En fin de compte, j’ai dépensé plus d’argent que j’en ai gagné, si on compte les billets d’avion. Mais j’ai eu l’impression de vraiment profiter, et c’est ce qui compte !

Quand je relis mon blog d’au pair (n’insiste pas, je ne te donnerai pas l’adresse ! *un peu honte*),  je souris de voir à quel point j’étais stressée (par un séjour finalement pas si aventureux, en comparaison avec ce que j’ai fait par la suite), étonnée (de petits riens, de différences), frustrée (par la barrière linguistique et les malentendus culturels), en manque (façon mal du pays, alors que ce n’étaient que deux petits mois). C’était pas grand chose, tout ça… Mais c’était tellement aussi, pour moi.

Un séjour initiateur

Ce séjour en Irlande, ça a été le premier pas de ma vie telle qu’elle est aujourd’hui.

Un certain Nicolas Bouvier disait : « Certains pensent qu’ils font des voyages, en fait, c’est le voyage qui vous fait et vous défait. » C’est ça.

J’ai gagné de ce séjour :

  • Des progrès en anglais, et la certitude que c’est en parlant une langue étrangère qu’on apprend à la parler (j’en ai d’ailleurs fait mon mémoire de master…).
  • Des découvertes culturelles et un amour particulier pour ce pays et ses habitants… L’Irlande gardera toujours une place particulière dans mon cœur.
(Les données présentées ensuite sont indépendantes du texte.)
-- ==== Sys2Proof/Certificates/Slice0/Obligations.lean ====
section
/-! DEFINITION. The statements for the provers. Requests are judged in `validFrame s.dev`: the device
once the request's own frame has restarted the silence timer (R184). -/

open Sys2Proof Sys2Proof.Machine

/-! ### The step, the queue and the reset -/

/-- A step runs the command at the front of the queue with the queue's rest. -/
def Obligations.StepRunsTheFrontCommand : Prop :=
  ∀ (c : Instr) (rest : List Instr) (d : Device), step ⟨d, c :: rest⟩ = exec c ⟨d, rest⟩

/-- On an empty queue one microsecond passes and nothing else changes: the model's choice (log 1). -/
def Obligations.EmptyQueueLetsTimePass : Prop :=
  ∀ d : Device, step ⟨d, []⟩ = .next ⟨{ d with now := d.now + 1 }, []⟩

/-- Every command answers a next state and leaves the rest of the queue as it was, and none moves the
clock (log 1). -/
def Obligations.EveryCommandAnswers : Prop :=
  ∀ (c : Instr) (s : State), ∃ t, exec c s = .next t ∧ t.pending = s.pending ∧ t.dev.now = s.dev.now

/-- Every law of `Safe` holds right after reset. -/
def Obligations.ResetIsSafe : Prop := Safe State.reset.dev

/-- Right after reset: PREPARATION with both DEGRADED causes, no configuration, no orientation, an empty
profile not valid, an unknown position, the MODE entry governing at EMERGENCY with the hold set, no
test, every door UNKNOWN under LOCK, the link OFFLINE, no authority, restriction or stop order, and
STARTED on the line. The two start-up raises of R60 and R140 have been taken (log 3). -/
def Obligations.ResetLeaves : Prop :=
  let d := State.reset.dev
  State.reset.pending = [] ∧ d.mdc = blankMdc ∧ d.prs = emptyPrs ∧ d.odu = blankOdu
    ∧ d.ssv = ssvQuiet ∧ d.bdt.applied = .emergency ∧ d.bdt.governing = some .mode
    ∧ d.bdt.hold = true ∧ d.bdt.svcDecel = 0 ∧ d.bau.test = emptyTest ∧ d.bau.run = none
    ∧ d.bau.ebLine = true ∧ d.bau.traction = false ∧ d.dcu = blankDcu
    ∧ d.dbm.links = blankDbm.links ∧ d.vru.link = .offline ∧ d.vru.dupWindow = []
    ∧ d.aru = blankAru ∧ d.clp.tx = some (.notice (.started .powerOn false))

/-! ### Invariants that every step keeps -/

/-- The table law: after every step the applied level is the highest level in force of the ACTIVE and
HELD entries with NOTIFY as NONE, the governing source is the lowest-numbered entry at it, the service
deceleration is the highest asked for at SERVICE, the hold is set while an entry stands at EMERGENCY, and
it clears exactly when the standstill indication is set and none does. Every reset, the warm restart and
the start-up from CUTOFF, leaves the part with the MODE entry at EMERGENCY and the hold set. -/
def Obligations.TableLawKept : Prop :=
  (∀ s t : State, TableLaw s.dev → step s = .next t →
    TableLaw t.dev ∧ (s.dev.bdt.hold = true → t.dev.bdt.hold = false →
      t.dev.odu.standstill = true ∧ anyEmergency t.dev.bdt.entries = false))
  ∧ (∀ (d : Device) (r : Nat), d.bdt.ordered → ∀ t ∈ [warmRestart d, coldStart r d],
      t.bdt.hold = true ∧ t.bdt.applied = .emergency
        ∧ ∃ e ∈ t.bdt.entries, e.src = .mode ∧ e.state = .active ∧ e.cond = true
            ∧ e.level = .emergency)

/-- The law of traction, kept by every step. -/
def Obligations.TractionLawKept : Prop :=
  ∀ s t : State, TractionLaw s.dev → step s = .next t → TractionLaw t.dev

/-- The law of the outbox, kept by every step. -/
def Obligations.OutboxLawKept : Prop :=
  ∀ s t : State, OutboxLaw s.dev → step s = .next t → OutboxLaw t.dev

/-- The law of the sets, kept by every step. -/
def Obligations.SetsLawKept : Prop :=
  ∀ s t : State, SetsLaw s.dev → step s = .next t → SetsLaw t.dev

/-- The notice queue, the reply list, the duplicate window and the ACK list never outgrow their room. A
notice joins the end of the queue, or finds 32 and sets NOTICES_LOST. An event of the table queues DEMAND
for each entry whose state changed, in source order, then BRAKE_LEVEL where applied level, governing
source or hold changed; an OUTBOX_FULL of the reports it calls for comes behind them (log 24). -/
def Obligations.RoomLawKept : Prop :=
  (∀ s t : State, RoomLaw s.dev → step s = .next t → RoomLaw t.dev)
  ∧ (∀ (n : Notice) (d : Device),
      (d.clp.notices.length < 32 → (notify n d).clp.notices = d.clp.notices ++ [n]
        ∧ (notify n d).clp.lost = d.clp.lost)
      ∧ (32 ≤ d.clp.notices.length → (notify n d).clp.notices = d.clp.notices
        ∧ (notify n d).clp.lost = true))
  ∧ (∀ (f : List Entry → List Entry) (d : Device), d.clp.notices.length ≤ 32 →
      let t := tableEvent f d
      let demands := ((d.bdt.entries.zip t.bdt.entries).filter (fun p => p.1.state != p.2.state)).map
        (fun p => Notice.demand p.2.src p.2.state p.2.cond p.2.level p.2.raisedAt)
      let levels := if t.bdt.applied = d.bdt.applied ∧ t.bdt.governing = d.bdt.governing
          ∧ t.bdt.hold = d.bdt.hold then []
        else [Notice.brakeLevel t.bdt.applied t.bdt.governing t.bdt.hold]
      ∃ fulls : List UplinkKind,
        let all := d.clp.notices ++ demands ++ levels ++ fulls.map Notice.outboxFull
        t.clp.notices = all.take 32 ∧ t.clp.lost = (d.clp.lost || decide (32 < all.length)))

/-- The load area keeps its canonical form. -/
def Obligations.LoadLawKept : Prop :=
  ∀ s t : State, LoadLaw s.dev → step s = .next t → LoadLaw t.dev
Peut-être parce que c’est le premier pays où j’ai habité hors de la France. Peut-être parce que c’est intrinsèquement un pays merveilleux.
  • De super copines rencontrées sur place ou virtuellement grâce au super forum Au pair du monde entier (coucou Camille et Caroline qui m’ont même suivie jusqu’à mes aventures rédactionnelles par ici).
  • Une envie de partir encore et encore vivre dans d’autres pays !

Tout ça pour dire que ces deux petits mois d’au-pairiat ont été bien plus qu’un petit séjour à l’étranger…
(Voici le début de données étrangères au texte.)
/-! ### `notePhaseMovement` -/

@[simp] theorem notePhaseMovement_now (d : Device) :
    (notePhaseMovement d).now = d.now := rfl
@[simp] theorem notePhaseMovement_startAt (d : Device) :
    (notePhaseMovement d).startAt = d.startAt := rfl
@[simp] theorem notePhaseMovement_pins (d : Device) :
    (notePhaseMovement d).pins = d.pins := rfl
@[simp] theorem notePhaseMovement_mdc (d : Device) :
    (notePhaseMovement d).mdc = d.mdc := rfl
@[simp] theorem notePhaseMovement_prs (d : Device) :
    (notePhaseMovement d).prs = d.prs := rfl
@[simp] theorem notePhaseMovement_odu (d : Device) :
    (notePhaseMovement d).odu = d.odu := rfl
@[simp] theorem notePhaseMovement_ssv (d : Device) :
    (notePhaseMovement d).ssv = d.ssv := rfl
@[simp] theorem notePhaseMovement_bdt (d : Device) :
    (notePhaseMovement d).bdt = d.bdt := rfl
@[simp] theorem notePhaseMovement_dcu (d : Device) :
    (notePhaseMovement d).dcu = d.dcu := rfl
@[simp] theorem notePhaseMovement_dbm (d : Device) :
    (notePhaseMovement d).dbm = d.dbm := rfl
@[simp] theorem notePhaseMovement_vru (d : Device) :
    (notePhaseMovement d).vru = d.vru := rfl
@[simp] theorem notePhaseMovement_aru (d : Device) :
    (notePhaseMovement d).aru = d.aru := rfl
@[simp] theorem notePhaseMovement_clp (d : Device) :
    (notePhaseMovement d).clp = d.clp := rfl

/-! ### `clearGuard` -/

@[simp] theorem clearGuard_now (d : Device) :
    (clearGuard d).now = d.now := rfl
@[simp] theorem clearGuard_startAt (d : Device) :
    (clearGuard d).startAt = d.startAt := rfl
@[simp] theorem clearGuard_pins (d : Device) :
    (clearGuard d).pins = d.pins := rfl
@[simp] theorem clearGuard_mdc (d : Device) :
    (clearGuard d).mdc = d.mdc := rfl
@[simp] theorem clearGuard_prs (d : Device) :
    (clearGuard d).prs = d.prs := rfl
@[simp] theorem clearGuard_odu (d : Device) :
    (clearGuard d).odu = d.odu := rfl
@[simp] theorem clearGuard_ssv (d : Device) :
    (clearGuard d).ssv = d.ssv := rfl
@[simp] theorem clearGuard_bdt (d : Device) :
    (clearGuard d).bdt = d.bdt := rfl
@[simp] theorem clearGuard_dcu (d : Device) :
    (clearGuard d).dcu = d.dcu := rfl
@[simp] theorem clearGuard_dbm (d : Device) :
    (clearGuard d).dbm = d.dbm := rfl
@[simp] theorem clearGuard_vru (d : Device) :
    (clearGuard d).vru = d.vru := rfl
@[simp] theorem clearGuard_aru (d : Device) :
    (clearGuard d).aru = d.aru := rfl
@[simp] theorem clearGuard_clp (d : Device) :
    (clearGuard d).clp = d.clp := rfl

/-! ### `forgetPosition` -/

@[simp] theorem forgetPosition_now (d : Device) :
    (forgetPosition d).now = d.now := rfl
@[simp] theorem forgetPosition_startAt (d : Device) :
    (forgetPosition d).startAt = d.startAt := rfl
@[simp] theorem forgetPosition_pins (d : Device) :
    (forgetPosition d).pins = d.pins := rfl
@[simp] theorem forgetPosition_mdc (d : Device) :
    (forgetPosition d).mdc = d.mdc := rfl
@[simp] theorem forgetPosition_prs (d : Device) :
    (forgetPosition d).prs = d.prs := rfl
@[simp] theorem forgetPosition_ssv (d : Device) :
    (forgetPosition d).ssv = d.ssv := rfl
@[simp] theorem forgetPosition_bdt (d : Device) :
    (forgetPosition d).bdt = d.bdt := rfl
@[simp] theorem forgetPosition_bau (d : Device) :
    (forgetPosition d).bau = d.bau := rfl
@[simp] theorem forgetPosition_dcu (d : Device) :
    (forgetPosition d).dcu = d.dcu := rfl
@[simp] theorem forgetPosition_dbm (d : Device) :
    (forgetPosition d).dbm = d.dbm := rfl
@[simp] theorem forgetPosition_vru (d : Device) :
    (forgetPosition d).vru = d.vru := rfl
@[simp] theorem forgetPosition_aru (d : Device) :
    (forgetPosition d).aru = d.aru := rfl
@[simp] theorem forgetPosition_clp (d : Device) :
    (forgetPosition d).clp = d.clp := rfl

/-! ### `mapBogies` -/

@[simp] theorem mapBogies_now (f : Bogie → MeshRec → MeshRec) (d : Device) :
    (mapBogies f d).now = d.now := rfl
@[simp] theorem mapBogies_startAt (f : Bogie → MeshRec → MeshRec) (d : Device) :
    (mapBogies f d).startAt = d.startAt := rfl
@[simp] theorem mapBogies_pins (f : Bogie → MeshRec → MeshRec) (d : Device) :
    (mapBogies f d).pins = d.pins := rfl
@[simp] theorem mapBogies_mdc (f : Bogie → MeshRec → MeshRec) (d : Device) :
    (mapBogies f d).mdc = d.mdc := rfl
@[simp] theorem mapBogies_prs (f : Bogie → MeshRec → MeshRec) (d : Device) :
    (mapBogies f d).prs = d.prs := rfl
@[simp] theorem mapBogies_ssv (f : Bogie → MeshRec → MeshRec) (d : Device) :
    (mapBogies f d).ssv = d.ssv := rfl
@[simp] theorem mapBogies_bdt (f : Bogie → MeshRec → MeshRec) (d : Device) :
    (mapBogies f d).bdt = d.bdt := rfl
@[simp] theorem mapBogies_bau (f : Bogie → MeshRec → MeshRec) (d : Device) :
    (mapBogies f d).bau = d.bau := rfl
@[simp] theorem mapBogies_dcu (f : Bogie → MeshRec → MeshRec) (d : Device) :
    (mapBogies f d).dcu = d.dcu := rfl
@[simp] theorem mapBogies_dbm (f : Bogie → MeshRec → MeshRec) (d : Device) :
    (mapBogies f d).dbm = d.dbm := rfl
@[simp] theorem mapBogies_vru (f : Bogie → MeshRec → MeshRec) (d : Device) :
    (mapBogies f d).vru = d.vru := rfl
@[simp] theorem mapBogies_aru (f : Bogie → MeshRec → MeshRec) (d : Device) :
    (mapBogies f d).aru = d.aru := rfl
@[simp] theorem mapBogies_clp (f : Bogie → MeshRec → MeshRec) (d : Device) :
    (mapBogies f d).clp = d.clp := rfl

/-! ### `setMesh` -/

@[simp] theorem setMesh_now (w : Bogie) (m : MeshRec) (d : Device) :
    (setMesh w m d).now = d.now := rfl
@[simp] theorem setMesh_startAt (w : Bogie) (m : MeshRec) (d : Device) :
    (setMesh w m d).startAt = d.startAt := rfl
@[simp] theorem setMesh_pins (w : Bogie) (m : MeshRec) (d : Device) :
    (setMesh w m d).pins = d.pins := rfl
@[simp] theorem setMesh_mdc (w : Bogie) (m : MeshRec) (d : Device) :
    (setMesh w m d).mdc = d.mdc := rfl
@[simp] theorem setMesh_prs (w : Bogie) (m : MeshRec) (d : Device) :
    (setMesh w m d).prs = d.prs := rfl
@[simp] theorem setMesh_ssv (w : Bogie) (m : MeshRec) (d : Device) :
    (setMesh w m d).ssv = d.ssv := rfl
@[simp] theorem setMesh_bdt (w : Bogie) (m : MeshRec) (d : Device) :
    (setMesh w m d).bdt = d.bdt := rfl
@[simp] theorem setMesh_bau (w : Bogie) (m : MeshRec) (d : Device) :
    (setMesh w m d).bau = d.bau := rfl
@[simp] theorem setMesh_dcu (w : Bogie) (m : MeshRec) (d : Device) :
    (setMesh w m d).dcu = d.dcu := rfl
@[simp] theorem setMesh_dbm (w : Bogie) (m : MeshRec) (d : Device) :
    (setMesh w m d).dbm = d.dbm := rfl
@[simp] theorem setMesh_vru (w : Bogie) (m : MeshRec) (d : Device) :
    (setMesh w m d).vru = d.vru := rfl
@[simp] theorem setMesh_aru (w : Bogie) (m : MeshRec) (d : Device) :
    (setMesh w m d).aru = d.aru := rfl
@[simp] theorem setMesh_clp (w : Bogie) (m : MeshRec) (d : Device) :
    (setMesh w m d).clp = d.clp := rfl

/-! ### `zeroRollaway` -/

@[simp] theorem zeroRollaway_now (d : Device) :
    (zeroRollaway d).now = d.now := rfl
@[simp] theorem zeroRollaway_startAt (d : Device) :
    (zeroRollaway d).startAt = d.startAt := rfl
@[simp] theorem zeroRollaway_pins (d : Device) :
    (zeroRollaway d).pins = d.pins := rfl
@[simp] theorem zeroRollaway_mdc (d : Device) :
    (zeroRollaway d).mdc = d.mdc := rfl
@[simp] theorem zeroRollaway_prs (d : Device) :
    (zeroRollaway d).prs = d.prs := rfl
@[simp] theorem zeroRollaway_ssv (d : Device) :
    (zeroRollaway d).ssv = d.ssv := rfl
@[simp] theorem zeroRollaway_bdt (d : Device) :
    (zeroRollaway d).bdt = d.bdt := rfl
@[simp] theorem zeroRollaway_bau (d : Device) :
    (zeroRollaway d).bau = d.bau := rfl
@[simp] theorem zeroRollaway_dcu (d : Device) :
    (zeroRollaway d).dcu = d.dcu := rfl
@[simp] theorem zeroRollaway_dbm (d : Device) :
    (zeroRollaway d).dbm = d.dbm := rfl
@[simp] theorem zeroRollaway_vru (d : Device) :
    (zeroRollaway d).vru = d.vru := rfl
@[simp] theorem zeroRollaway_aru (d : Device) :
    (zeroRollaway d).aru = d.aru := rfl
@[simp] theorem zeroRollaway_clp (d : Device) :
    (zeroRollaway d).clp = d.clp := rfl

/-! ### `sampleSpeed` -/

@[simp] theorem sampleSpeed_now (d : Device) :
    (sampleSpeed d).now = d.now := rfl
@[simp] theorem sampleSpeed_startAt (d : Device) :
    (sampleSpeed d).startAt = d.startAt := rfl
@[simp] theorem sampleSpeed_pins (d : Device) :
    (sampleSpeed d).pins = d.pins := rfl
@[simp] theorem sampleSpeed_mdc (d : Device) :
    (sampleSpeed d).mdc = d.mdc := rfl
@[simp] theorem sampleSpeed_prs (d : Device) :
    (sampleSpeed d).prs = d.prs := rfl
@[simp] theorem sampleSpeed_ssv (d : Device) :
    (sampleSpeed d).ssv = d.ssv := rfl
@[simp] theorem sampleSpeed_bdt (d : Device) :
    (sampleSpeed d).bdt = d.bdt := rfl
@[simp] theorem sampleSpeed_bau (d : Device) :
    (sampleSpeed d).bau = d.bau := rfl
@[simp] theorem sampleSpeed_dcu (d : Device) :
    (sampleSpeed d).dcu = d.dcu := rfl
@[simp] theorem sampleSpeed_dbm (d : Device) :
    (sampleSpeed d).dbm = d.dbm := rfl
@[simp] theorem sampleSpeed_vru (d : Device) :
    (sampleSpeed d).vru = d.vru := rfl
@[simp] theorem sampleSpeed_aru (d : Device) :
    (sampleSpeed d).aru = d.aru := rfl
@[simp] theorem sampleSpeed_clp (d : Device) :
    (sampleSpeed d).clp = d.clp := rfl

/-! ### `appendEntry` -/

@[simp] theorem appendEntry_now (k : UplinkKind) (p : List Byte) (d : Device) :
    (appendEntry k p d).now = d.now := rfl
@[simp] theorem appendEntry_startAt (k : UplinkKind) (p : List Byte) (d : Device) :
    (appendEntry k p d).startAt = d.startAt := rfl
@[simp] theorem appendEntry_pins (k : UplinkKind) (p : List Byte) (d : Device) :
    (appendEntry k p d).pins = d.pins := rfl
@[simp] theorem appendEntry_mdc (k : UplinkKind) (p : List Byte) (d : Device) :
    (appendEntry k p d).mdc = d.mdc := rfl
@[simp] theorem appendEntry_prs (k : UplinkKind) (p : List Byte) (d : Device) :
    (appendEntry k p d).prs = d.prs := rfl
@[simp] theorem appendEntry_odu (k : UplinkKind) (p : List Byte) (d : Device) :
    (appendEntry k p d).odu = d.odu := rfl
@[simp] theorem appendEntry_ssv (k : UplinkKind) (p : List Byte) (d : Device) :
    (appendEntry k p d).ssv = d.ssv := rfl
@[simp] theorem appendEntry_bdt (k : UplinkKind) (p : List Byte) (d : Device) :
    (appendEntry k p d).bdt = d.bdt := rfl
@[simp] theorem appendEntry_bau (k : UplinkKind) (p : List Byte) (d : Device) :
    (appendEntry k p d).bau = d.bau := rfl
@[simp] theorem appendEntry_dcu (k : UplinkKind) (p : List Byte) (d : Device) :
    (appendEntry k p d).dcu = d.dcu := rfl
@[simp] theorem appendEntry_dbm (k : UplinkKind) (p : List Byte) (d : Device) :
    (appendEntry k p d).dbm = d.dbm := rfl
@[simp] theorem appendEntry_aru (k : UplinkKind) (p : List Byte) (d : Device) :
    (appendEntry k p d).aru = d.aru := rfl
@[simp] theorem appendEntry_clp (k : UplinkKind) (p : List Byte) (d : Device) :
    (appendEntry k p d).clp = d.clp := rfl

/-! ### `dropEntry` -/

@[simp] theorem dropEntry_now (n : Byte) (d : Device) :
    (dropEntry n d).now = d.now := rfl
@[simp] theorem dropEntry_startAt (n : Byte) (d : Device) :
    (dropEntry n d).startAt = d.startAt := rfl
@[simp] theorem dropEntry_pins (n : Byte) (d : Device) :
    (dropEntry n d).pins = d.pins := rfl
@[simp] theorem dropEntry_mdc (n : Byte) (d : Device) :
    (dropEntry n d).mdc = d.mdc := rfl
@[simp] theorem dropEntry_prs (n : Byte) (d : Device) :
    (dropEntry n d).prs = d.prs := rfl
@[simp] theorem dropEntry_odu (n : Byte) (d : Device) :
    (dropEntry n d).odu = d.odu := rfl
@[simp] theorem dropEntry_ssv (n : Byte) (d : Device) :
    (dropEntry n d).ssv = d.ssv := rfl
@[simp] theorem dropEntry_bdt (n : Byte) (d : Device) :
    (dropEntry n d).bdt = d.bdt := rfl
@[simp] theorem dropEntry_bau (n : Byte) (d : Device) :
    (dropEntry n d).bau = d.bau := rfl
@[simp] theorem dropEntry_dcu (n : Byte) (d : Device) :
    (dropEntry n d).dcu = d.dcu := rfl
@[simp] theorem dropEntry_dbm (n : Byte) (d : Device) :
    (dropEntry n d).dbm = d.dbm := rfl
@[simp] theorem dropEntry_aru (n : Byte) (d : Device) :
    (dropEntry n d).aru = d.aru := rfl
@[simp] theorem dropEntry_clp (n : Byte) (d : Device) :
    (dropEntry n d).clp = d.clp := rfl

/-! ### `mapEntry` -/

@[simp] theorem mapEntry_now (n : Byte) (f : OutEntry → OutEntry) (d : Device) :
    (mapEntry n f d).now = d.now := rfl
@[simp] theorem mapEntry_startAt (n : Byte) (f : OutEntry → OutEntry) (d : Device) :
    (mapEntry n f d).startAt = d.startAt := rfl
@[simp] theorem mapEntry_pins (n : Byte) (f : OutEntry → OutEntry) (d : Device) :
    (mapEntry n f d).pins = d.pins := rfl
@[simp] theorem mapEntry_mdc (n : Byte) (f : OutEntry → OutEntry) (d : Device) :
    (mapEntry n f d).mdc = d.mdc := rfl
@[simp] theorem mapEntry_prs (n : Byte) (f : OutEntry → OutEntry) (d : Device) :
    (mapEntry n f d).prs = d.prs := rfl
@[simp] theorem mapEntry_odu (n : Byte) (f : OutEntry → OutEntry) (d : Device) :
    (mapEntry n f d).odu = d.odu := rfl
@[simp] theorem mapEntry_ssv (n : Byte) (f : OutEntry → OutEntry) (d : Device) :
    (mapEntry n f d).ssv = d.ssv := rfl
@[simp] theorem mapEntry_bdt (n : Byte) (f : OutEntry → OutEntry) (d : Device) :
    (mapEntry n f d).bdt = d.bdt := rfl
@[simp] theorem mapEntry_bau (n : Byte) (f : OutEntry → OutEntry) (d : Device) :
    (mapEntry n f d).bau = d.bau := rfl
@[simp] theorem mapEntry_dcu (n : Byte) (f : OutEntry → OutEntry) (d : Device) :
    (mapEntry n f d).dcu = d.dcu := rfl
@[simp] theorem mapEntry_dbm (n : Byte) (f : OutEntry → OutEntry) (d : Device) :
    (mapEntry n f d).dbm = d.dbm := rfl
@[simp] theorem mapEntry_aru (n : Byte) (f : OutEntry → OutEntry) (d : Device) :
    (mapEntry n f d).aru = d.aru := rfl
@[simp] theorem mapEntry_clp (n : Byte) (f : OutEntry → OutEntry) (d : Device) :
    (mapEntry n f d).clp = d.clp := rfl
D’ailleurs, je pense que l’expérience est tellement enrichissante que j’aimerais peut-être un jour la tenter dans l’autre sens : accueillir chez nous un ou une au pair. Sauf qu’avant, faudrait une grande maison. Et des enfants. Bref, ce n’est pas pour tout de suite !

Et toi, tu as été au pair ? Tu as aimé cette expérience ? Raconte !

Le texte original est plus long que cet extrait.